I apologize if this is asked already but I search to no avail.
When writing a Splunk query that will eventually be used for summary indexing using sitimechart, I have this query:
index=app sourcetype=<removed> host=<removed> earliest=-10d
| eval Success_Count=if(scs=="True",1,0)
| eval Failure_Count=if(scs=="False",0,1)

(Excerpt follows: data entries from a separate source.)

theorem mem_writeEntry {p : Port} {n : Nat} {l : List Placement} {e : Placement} (h : e ∈ writeEntry p n l) :
    e ∈ l ∨ e = ⟨p, n⟩ := by
  unfold writeEntry at h
  split at h
  · obtain ⟨x, hx, rfl⟩ := List.mem_map.mp h
    split
    · exact .inr rfl
    · exact .inl hx
  · obtain h | h := List.mem_append.mp h
    · exact .inl h
    · exact .inr (List.mem_singleton.mp h)

/-- A placement of a FEED or TOPUP station (R71, R73). -/
theorem CavitySound.placeInto {s : State} {r : Recipe} {cav : Cavity} (hs : CavitySound s r cav) {p : Port} {n : Nat}
    (hrole : (s.station p).role = .feed ∨ (s.station p).role = .topup) (hn : n ≤ 15) :
    CavitySound s r (placeInto s.stations p n cav) := by
  obtain ⟨-, hnodup, hplaced, hseen, hattempts⟩ := hs
  have hrecount : CavitySound s r
      (Cavity.recount s.stations { cav with placements := writeEntry p n cav.placements }) := by
    refine cavitySound_recount ?_ (fun e he => ?_) hseen hattempts
    · rw [writeEntry_stations]
      split
      · exact hnodup
      · next hp =>
        rw [List.nodup_append]
        exact ⟨hnodup, List.nodup_singleton _, fun a ha b hb hab => hp (by rw [hab, List.mem_singleton.mp hb] at ha; exact ha)⟩
    · obtain he | rfl := mem_writeEntry he
      · exact hplaced e he
      · exact ⟨hrole, hn⟩
  unfold Machine.placeInto
  dsimp only
  split
  · exact hrecount
  · exact hrecount

/-- An inspection entry of an INSPECT station (R75, R76). -/
theorem CavitySound.inspectInto {s : State} {r : Recipe} {cav : Cavity} (hs : CavitySound s r cav) {p : Port}
    {spec : CavitySpec} {e : InspectEntry} (hrole : (s.station p).role = .inspect) (he : e.classSeen.toNat ≤ 63) :
    CavitySound s r (inspectInto s.stations p spec e cav).1 := by
  obtain ⟨-, hnodup, hplaced, -, hattempts⟩ := id hs
  unfold Machine.inspectInto
  split
  · exact hs
  · refine cavitySound_recount hnodup hplaced (fun i hi => ?_) hattempts
    rw [← Option.some.inj hi]
    exact ⟨hrole, he, Nat.min_le_left _ _⟩

/-- A refill order counts one attempt, below the limit (R89, R90). -/
theorem CavitySound.orderCavity {s : State} {r : Recipe} {cav : Cavity} (hs : CavitySound s r cav) (p : Port)
    (outcome : RefillOutcome) (hlow : cav.attempts < r.refillLimit) : CavitySound s r (orderCavity p outcome cav) := by
  obtain ⟨hcount, hnodup, hplaced, hseen, -⟩ := hs
  exact ⟨hcount, hnodup, hplaced, hseen, hlow⟩

theorem cavitySound_fresh (s : State) (r : Recipe) : CavitySound s r Cavity.fresh := by
  refine ⟨rfl, .nil, fun e he => absurd he List.not_mem_nil, fun i hi => ?_, Nat.zero_le _⟩
  cases hi

/-! ### Cards with sound cavities -/

/-- A card has one sound cavity record for each cavity of its recipe. -/
def CavitiesHeld (s : State) (r : Recipe) (c : Card) : Prop :=
  c.cavities.length = r.cavities.length ∧ ∀ cav ∈ c.cavities, CavitySound s r cav

theorem CavitiesHeld.of_cavities {s : State} {r : Recipe} {c d : Card} (hs : CavitiesHeld s r c)
    (h : d.cavities = c.cavities) : CavitiesHeld s r d := by
  rw [CavitiesHeld, h]
  exact hs

theorem CavitiesHeld.closeFeed {s : State} {r : Recipe} {c : Card} (hs : CavitiesHeld s r c) {p : Port} (o : Nat)
    (hrole : (s.station p).role = .feed) : CavitiesHeld s r (closeFeed s.stations p r o c) := by
  have hcavities : CavitiesHeld s r { c with
      cavities := mapSpec (fun spec cav =>
        if owesEntry p spec cav then Cavity.recount s.stations { cav with placements := cav.placements ++ [⟨p, 0⟩] } else cav)
        r.cavities c.cavities } := by
    refine ⟨(length_mapSpec _ _ _).trans hs.1, fun x hx => ?_⟩
    obtain ⟨cav, hcav, rfl | ⟨spec, rfl⟩⟩ := mem_mapSpec hx
    · exact hs.2 _ hcav
    · split
      · next howes => exact (hs.2 cav hcav).owed hrole howes
      · exact hs.2 cav hcav
  unfold Machine.closeFeed
  dsimp only
  split
  · exact hcavities.of_cavities (Card.condemn_cavities _ _ _ _)
  · exact hcavities

theorem CavitiesHeld.closeCard {s : State} {r : Recipe} {c : Card} (hs : CavitiesHeld s r c) (p : Port) (o : Nat) :
    CavitiesHeld s r (closeCard s p r o c) := by
  have hwork : CavitiesHeld s r (closeWork s p r o c) := by
    have hcondemn (x : Reason) : CavitiesHeld s r (c.condemn x (some p) o) := hs.of_cavities (Card.condemn_cavities _ _ _ _)
    unfold closeWork
    split
    case h_1 => split; exacts [hs, hcondemn _]
    case h_2 hrole => exact hs.closeFeed o hrole
    case h_3 => split; exacts [hcondemn _, hs]
    case h_4 =>
      refine ⟨(List.length_map _).trans hs.1, fun x hx => ?_⟩
      obtain ⟨cav, hcav, rfl⟩ := List.mem_map.mp hx
      unfold closeOrder
      split
      · exact hs.2 cav hcav
      · exact hs.2 cav hcav
    case h_5 => split; exacts [hs, hcondemn _]
    case h_6 => split; exacts [hs, hs]
    case h_7 | h_8 => exact hs
  unfold Machine.closeCard
  dsimp only
  split
  · exact hwork
  · exact hs

theorem CavitiesHeld.orderCard {s : State} {r : Recipe} {c : Card} (hs : CavitiesHeld s r c) (p : Port)
    (outcome : RefillOutcome) : CavitiesHeld s r (orderCard s.stations p r outcome c) := by
  unfold Machine.orderCard
  split
  · refine ⟨(length_mapSpec _ _ _).trans hs.1, fun x hx => ?_⟩
    obtain ⟨cav, hcav, rfl | ⟨spec, rfl⟩⟩ := mem_mapSpec hx
    · exact hs.2 _ hcav
    · split
      · next hwants =>
        simp only [wantsRefill, Bool.and_eq_true, decide_eq_true_iff] at hwants
        obtain ⟨⟨-, hlow⟩, -⟩ := hwants
        exact (hs.2 cav hcav).orderCavity p outcome hlow
      · exact hs.2 cav hcav
  · exact hs

theorem CavitiesHeld.cardWork {s : State} {row : Row} {c d : Card} (h : CardWork s row c d)
    (hs : CavitiesHeld s (s.recipe row.recipe) c) : CavitiesHeld s (s.recipe row.recipe) d := by
  cases h with
  | close p => exact hs.closeCard p _
  | order p outcome => exact hs.orderCard p outcome
  | judge =>
    obtain ⟨-, -, -, -, hcavities⟩ := judgeCard_frame (s.recipe row.recipe) row.offset c
    exact hs.of_cavities hcavities
  | inhibit => exact hs.of_cavities (by unfold inhibitCard; split <;> rfl)
  | freeze =>
    obtain ⟨-, -, -, -, hcavities⟩ := freezeCard_frame (s.recipe row.recipe) row.offset c
    exact hs.of_cavities hcavities

theorem checkInspection_classSeen {entries : List InspectEntry} {r : Recipe} (h : checkInspection entries r = none) :
    ∀ e ∈ entries, e.classSeen.toNat ≤ 63 := by
  unfold checkInspection at h
  split at h
  · cases h
  · split at h
    · cases h
    · next hgood =>
      intro e he
      by_contra hbig
      exact hgood (List.any_eq_true.mpr ⟨e, he, by simp; omega⟩)

theorem CavitiesHeld.report {s : State} {r : Recipe} {x : Card} (hs : CavitiesHeld s r x) {c : Instr} {p : Port}
    {number : Word} {lane : Octet} {permitted : Role → Bool} {check : Row → Recipe → Card → Option Code}
    {app : State → Row → Recipe → Card → Card} (kind : ReportOf c p number lane permitted check app) (row : Row)
    (valid : check row r x = none) (hrole : permitted (s.station p).role = true) :
    CavitiesHeld s r (app s row r (joinReported p x)) := by
  cases kind with
  | formResult =>
    have hforms (l : List FormOutcome) : CavitiesHeld s r { joinReported p x with cavities := setForms l x.cavities } := by
      refine ⟨(length_setForms _ _).trans hs.1, fun y hy => ?_⟩
      obtain ⟨cav, hcav, form, rfl⟩ := mem_setForms hy
      exact hs.2 cav hcav
    unfold applyForm
    dsimp only
    split
    · exact (hforms _).of_cavities (Card.condemn_cavities _ _ _ _)
    · split
      · exact (hforms _).of_cavities (Card.condemn_cavities _ _ _ _)
      · exact hforms _
  | placement =>
    refine ⟨(length_mapFrom _ _ _).trans hs.1, fun y hy => ?_⟩
    obtain ⟨i, cav, hcav, rfl⟩ := mem_mapFrom hy
    split
    · exact (hs.2 cav hcav).placeInto (by simpa using hrole) (Nat.min_le_left _ _)
    · exact hs.2 cav hcav
  | inspection _ _ _ _ entries =>
    have hseen : CavitiesHeld s r { joinReported p x with
        cavities := (inspectFrom s.stations p entries 0 r.cavities x.cavities).1 } := by
      refine ⟨(length_inspectFrom _ _ _ _ _ _).trans hs.1, fun y hy => ?_⟩
      obtain ⟨cav, hcav, rfl | ⟨spec, e, he, rfl⟩⟩ := mem_inspectFrom hy
      · exact hs.2 _ hcav
      · exact (hs.2 cav hcav).inspectInto (by simpa using hrole) (checkInspection_classSeen valid e he)
    unfold applyInspection
    dsimp only
    split
    · exact hseen.of_cavities (Card.condemn_cavities _ _ _ _)
    · exact hseen
  | sealHit =>
    obtain ⟨-, -, -, hcavities⟩ := applySealHit_frame p row.offset r _ _ _ _ (joinReported p x)
    exact hs.of_cavities hcavities
  | discharge => exact hs
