-- ==== Sys2Proof/Machine/Records.lean ====
section
/-! DEFINITION. The Cistern's record rules (chapter 09) and the legal log (R238, R239): two-copy records, spread counters, dirty
banks, stores and their engines. -/
namespace Sys2Proof.Machine

/-- The newer of two sequence numbers in the sense of R218: `b` is newer than `a` when their difference lies below 2^31. -/
def seqNewer (a b : Nat) : Bool := (b + 2 ^ 32 - a) % 2 ^ 32 < 2 ^ 31

/-- The copy in force (R218), with its SEQ; `none` when the record is invalid. -/
def inForce {α : Type} (r : TwoCopy α) : Option (Nat × α) :=
  match r.a, r.b with
  | none, none => none
  | some x, none => some x
  | none, some y => some y
  | some x, some y =>
    if x.1 = y.1 then (if x.1 % 2 = 0 then some x else some y)
    else if seqNewer x.1 y.1 then some y else some x

/-- Both copies are valid and carry the same SEQ (R218): the reader reports a tie. -/
def isTie {α : Type} (r : TwoCopy α) : Bool :=
  match r.a, r.b with
  | some x, some y => x.1 == y.1
  | _, _ => false

/-- Write a new copy (R217): SEQ is that of the copy in force plus 1 modulo 2^32, or 0; even goes to slot A, odd to slot B. -/
def writeCopy {α : Type} (r : TwoCopy α) (v : α) : TwoCopy α :=
  let seq := match inForce r with
    | none => 0
    | some x => (x.1 + 1) % 2 ^ 32
  if seq % 2 = 0 then { r with a := some (seq, v) } else { r with b := some (seq, v) }

/-- What a record holds: the value of the copy in force, `d` when the record is invalid. -/
def held {α : Type} (d : α) (r : TwoCopy α) : α :=
  match inForce r with
  | none => d
  | some x => x.2

/-- Largest value of a spread counter (R219). -/
def spreadMax : Nat := 2 ^ 63 - 1

/-- What a reader of a spread counter takes (R220): the target while the marker is set, the value otherwise. -/
def spreadRead (c : Spread) : Nat := if c.mark then c.tgt else c.val

/-- Raise a spread counter to `t` (R220); it saturates at 2^63 − 1 and never falls. -/
def spreadRaise (t : Nat) (c : Spread) : Spread :=
  let t := satNat spreadMax t
  if spreadRead c < t then { val := t, tgt := t % 2 ^ 32, mark := false } else c

/-- Complete an interrupted increment (R221). -/
def spreadRepair (c : Spread) : Spread := if c.mark then { c with val := c.tgt, mark := false } else c

/-- A write of bank `b`'s SRAM marks the bank dirty (R207). While the bank copies the writer stalls until the commit (R209): the copy was
taken before the write, which makes the bank dirty when the commit comes. -/
def dirty (b : Nat) (s : State) : State :=
  if fbit F.CIS_STATUS_COPYING b s then { s with cis := { s.cis with late := withBit s.cis.late b } }
  else putBit F.CIS_STATUS_DIRTY b true s

/-- Spread counter `i`'s value. -/
def counter (i : Nat) (s : State) : Nat := spreadRead (nth {} s.cis.b0.spread i)

/-- Raise spread counter `i` by `n`; bank 0 becomes dirty. -/
def counterAdd (i n : Nat) (s : State) : State :=
  dirty 0 { s with cis := { s.cis with b0 := { s.cis.b0 with
    spread := upd s.cis.b0.spread i (spreadRaise (counter i s + n)) } } }

/-- What bank `b`'s SRAM holds. -/
def bankData (b : Nat) (s : State) : BankData :=
  if b = 0 then .b0 s.cis.b0 else if b = 1 then .b1 s.cis.b1 else if b = 2 then .b2 s.cis.b2
  else if b = 3 then .b3 s.cis.b3 else if b ≤ 12 then .lp1 (nth [] s.cis.lp1 (b - 4))
  else if b = 13 then .lp2 s.cis.lp2 else .user (nth [] s.cis.user (b - 14))

/-- Put a bank's contents into its SRAM. -/
def setBank (b : Nat) (d : BankData) (s : State) : State :=
  match d with
  | .b0 x => { s with cis := { s.cis with b0 := x } }
  | .b1 x => { s with cis := { s.cis with b1 := x } }
  | .b2 x => { s with cis := { s.cis with b2 := x } }
  | .b3 x => { s with cis := { s.cis with b3 := x } }
  | .lp1 x => { s with cis := { s.cis with lp1 := upd s.cis.lp1 (b - 4) (fun _ => x) } }
  | .lp2 x => { s with cis := { s.cis with lp2 := x } }
  | .user x => { s with cis := { s.cis with user := upd s.cis.user (b - 14) (fun _ => x) } }

/-- A blank bank: its SRAM reads 0 (R214). -/
def blankBank (b : Nat) : BankData :=
  if b = 0 then .b0 {} else if b = 1 then .b1 {} else if b = 2 then .b2 {} else if b = 3 then .b3 {}
  else if b ≤ 12 then .lp1 [] else if b = 13 then .lp2 [] else .user []

/-- A bank with two blank planes. -/
def noPlanes : Plane × Plane := ({ data := .user [] }, { data := .user [] })

/-- The planes of bank `b`. -/
def planesOf (b : Nat) (s : State) : Plane × Plane := nth noPlanes s.cis.planes b

/-- The store count a plane's trailer holds, 0 when it has none. -/
def trailerCount (p : Plane) : Nat :=
  match p.trl with
  | none => 0
  | some t => t.1

/-- Whether plane 1 (the second) holds the bank's last completed store. -/
def secondNewer (p : Plane × Plane) : Bool :=
  match p.1.trl, p.2.trl with
  | _, none => false
  | none, some _ => true
  | some x, some y => x.1 < y.1

/-- The plane of the last completed store, `none` when neither trailer is valid. -/
def lastPlane (p : Plane × Plane) : Option Plane :=
  match p.1.trl, p.2.trl with
  | none, none => none
  | _, _ => if secondNewer p then some p.2 else some p.1

/-- Change the plane that does not hold the last completed store: the first when neither is valid. -/
def updTarget (p : Plane × Plane) (f : Plane → Plane) : Plane × Plane :=
  match lastPlane p with
  | none => (f p.1, p.2)
  | some _ => if secondNewer p then (f p.1, p.2) else (p.1, f p.2)

/-- Stores committed on a bank so far. -/
def storesOf (p : Plane × Plane) : Nat := max (trailerCount p.1) (trailerCount p.2)

/-- Start-of-copy of bank `b` (R207, R208): the begin stamp goes into the target plane, which takes the SRAM as it stands now;
the bank is no longer waiting nor dirty, and copies. -/
def startCopy (b : Nat) (s : State) : State :=
  let p := planesOf b s
  let p' := updTarget p fun _ => { beg := some (storesOf p + 1, rtc s), trl := none, data := bankData b s }
  putBit F.CIS_STATUS_COPYING b true (putBit F.CIS_STATUS_DIRTY b false (putBit F.CIS_QUEUE_WAITING b false
    { s with cis := { s.cis with planes := upd s.cis.planes b (fun _ => p') } }))

/-- The lowest-numbered bank of a mask. -/
def lowestBank (m : Nat) : Option Nat := (List.range 16).find? (fun b => bit m b)

/-- Free store engines take the lowest-numbered waiting banks, at most four at a time (R208). -/
def startStores : Nat → State → State
  | 0, s => s
  | n + 1, s =>
    if 4 ≤ popCount (get F.CIS_STATUS_COPYING s) 16 then s
    else match lowestBank (get F.CIS_QUEUE_WAITING s) with
      | none => s
      | some b => startStores n (startCopy b s)

/-- Request a store of bank `b` (R207, R210): merged while waiting, refused while copying, complete at once when the bank is not
dirty; accepted otherwise. -/
def requestStore (b : Nat) (s : State) : State :=
  if fbit F.CIS_STATUS_COPYING b s then raise F.CIS_CAUSE_STORE_REFUSED s
  else if fbit F.CIS_QUEUE_WAITING b s then raise F.CIS_CAUSE_STORE_MERGED s
  else if !(fbit F.CIS_STATUS_DIRTY b s) then raise F.CIS_CAUSE_STORE_DONE s
  else putBit F.CIS_QUEUE_WAITING b true s

/-- A commanded store of the banks of a mask (R207, R210). A store requested after the VDD monitor has tripped is refused
(R56), as are stores in OUTAGE or SHIP, when D7 is off. -/
def storeBanks (m : Nat) (s : State) : State :=
  if !(domOn 7 s) then s
  else if s.sup.mode == .frozen || (!(flag F.PMU_VMON_VDD_OK s)) then raise F.CIS_CAUSE_STORE_REFUSED s
  else startStores 4 ((List.range 16).foldl (fun s b => if bit m b then requestStore b s else s) s)

/-- A store of bank `b` that the device commands for its own records: a request refused because the bank copies is made again after the
commit (R210). -/
def deviceStore (b : Nat) (s : State) : State :=
  let busy := fbit F.CIS_STATUS_COPYING b s
  let s := storeBanks (2 ^ b) s
  if busy then { s with cis := { s.cis with again := withBit s.cis.again b } } else s

/-- The frame number, or 0xFFFF_FFFF when the coherent stream does not run. -/
def frameStamp (s : State) : Nat := if framesRun s then get F.PHE_FRAME_NUM_FRAME s else 0xFFFFFFFF

/-- The bytes of a legal log record (R239): header, entries, slack of zeros, CRC-32 in the record's last four bytes. -/
def legalBytes (num kind slots role : Nat) (entries : List (List Byte)) (s : State) : List Byte :=
  let head := le 4 num ++ le 2 kind ++ le 1 slots ++ le 1 role ++ le 4 (rtc s) ++ le 4 (frameStamp s) ++
    le 4 (get F.CFG_LEGAL_ID_ID s) ++ le 4 entries.length
  let body := head ++ entries.flatten
  let body := body ++ zeros (64 * slots - 4 - body.length)
  body ++ le 4 (crc32 body)

/-- Write a record's bytes into consecutive 64-byte slots. -/
def putSlots (m : Sparse (List Byte)) (at' : Nat) (bs : List Byte) : Nat → Sparse (List Byte)
  | 0 => m
  | n + 1 => putSlots (sparseSet [] m at' (bs.take 64)) (at' + 1) (bs.drop 64) n

/-- Clear slots (R238: the slots left at the end of the ring). -/
def clearSlots (m : Sparse (List Byte)) (lo hi : Nat) : Sparse (List Byte) :=
  (List.range (hi - lo)).foldl (fun m i => sparseSet [] m (lo + i) []) m

/-- Slots a legal record of `n` 8-byte entries takes (R239). -/
def legalSlots (n : Nat) : Nat := (28 + 8 * n + 63) / 64

/-- Whether a change record of `n` entries still fits the change part (R239). -/
def legalFits (n : Nat) (s : State) : Bool := s.cis.b2.chgUsed + legalSlots n ≤ 256

/-- The number of the next legal record (R219, R238): bits 31:0 of spread counter 4, which every record raises by 1. -/
def legalNum (s : State) : Nat := counter 4 s % 2 ^ 32

/-- Write an event record (KIND 0x01xx) into the event ring (R238, R399). -/
def legalEvent (kind role : Nat) (entries : List (List Byte)) (s : State) : State :=
  let num := legalNum s
  let s := counterAdd 4 1 s
  let n := legalSlots entries.length
  let start := if 512 < s.cis.b2.evNext + n then 256 else s.cis.b2.evNext
  let m := if 512 < s.cis.b2.evNext + n then clearSlots s.cis.b2.legal s.cis.b2.evNext 512 else s.cis.b2.legal
  let m := putSlots m start (legalBytes num kind n role entries s) n
  dirty 2 { s with cis := { s.cis with b2 := { s.cis.b2 with
    legal := m, evNext := if start + n = 512 then 256 else start + n } } }

/-- Write a change record (KIND 0x00xx) into the change part (R238): filled in order, never overwritten. The caller has
checked that it fits. -/
def legalChange (kind role : Nat) (entries : List (List Byte)) (s : State) : State :=
  let num := legalNum s
  let s := counterAdd 4 1 s
  let n := legalSlots entries.length
  let m := putSlots s.cis.b2.legal s.cis.b2.chgUsed (legalBytes num kind n role entries s) n
  let s := dirty 2 { s with cis := { s.cis with b2 := { s.cis.b2 with
    legal := m, chgUsed := s.cis.b2.chgUsed + n, chgCount := s.cis.b2.chgCount + 1 } } }
  raise F.OBJ_CAUSE_LEGAL_CHANGE
    (put F.OBJ_LEGAL_LOG_CHANGES s.cis.b2.chgCount (put F.OBJ_LEGAL_LOG_USED s.cis.b2.chgUsed s))

/-- One entry of a change record (R239): register offset within its block divided by 4, block index, old and new 24 bits. -/
def changeEntry (a old new : Nat) : List Byte :=
  le 2 ((a % 0x10000) / 4 + 2 ^ 11 * blockOf a) ++ le 3 old ++ le 3 new

/-- The slice-event entry of KIND 0x0101 (R399). -/
def sliceEvent (ev slice : Nat) (s : State) : State :=
  legalEvent 0x0101 0xFF [le 1 ev ++ le 1 slice ++ le 2 (get F.CNV_RETIRED_SLICE s) ++ zeros 4] s

/-- The metrology keep record as it stands (R206); where none is valid the slices hold their trim values (R62). -/
def keepRec (s : State) : KeepRec :=
  held { floor := 0, retired := 0, slices := s.conv.trim } s.cis.b1.keep

/-- Write the keep record; bank 1 becomes dirty. -/
def writeKeep (f : KeepRec → KeepRec) (s : State) : State :=
  dirty 1 { s with cis := { s.cis with b1 := { s.cis.b1 with keep := writeCopy s.cis.b1.keep (f (keepRec s)) } } }

end Sys2Proof.Machine
end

| timechart span=1d sum(Success_Count) as SuccessCount sum(Failure_Count) as FailureCount count as TotalCount by host
Results are as expected. However, some data was accidentally indexed twice, so I need to remove duplicates. If I'm doing a regular search, I just use | dedup _raw
to remove the identical events. However, if I run the following query, I get zero results returned (no matter where I put | dedup _raw
😞
index=app sourcetype=<removed> host=<removed> earliest=-10d
| dedup _raw
| eval Success_Count=if(scs=="True",1,0)
| eval Failure_Count=if(scs=="False",0,1)
| timechart span=1d sum(Success_Count) as SuccessCount count(Failure_Count) as FailureCount count as TotalCount by host
What am I doing wrong? I'm using Splunk 4.3.2.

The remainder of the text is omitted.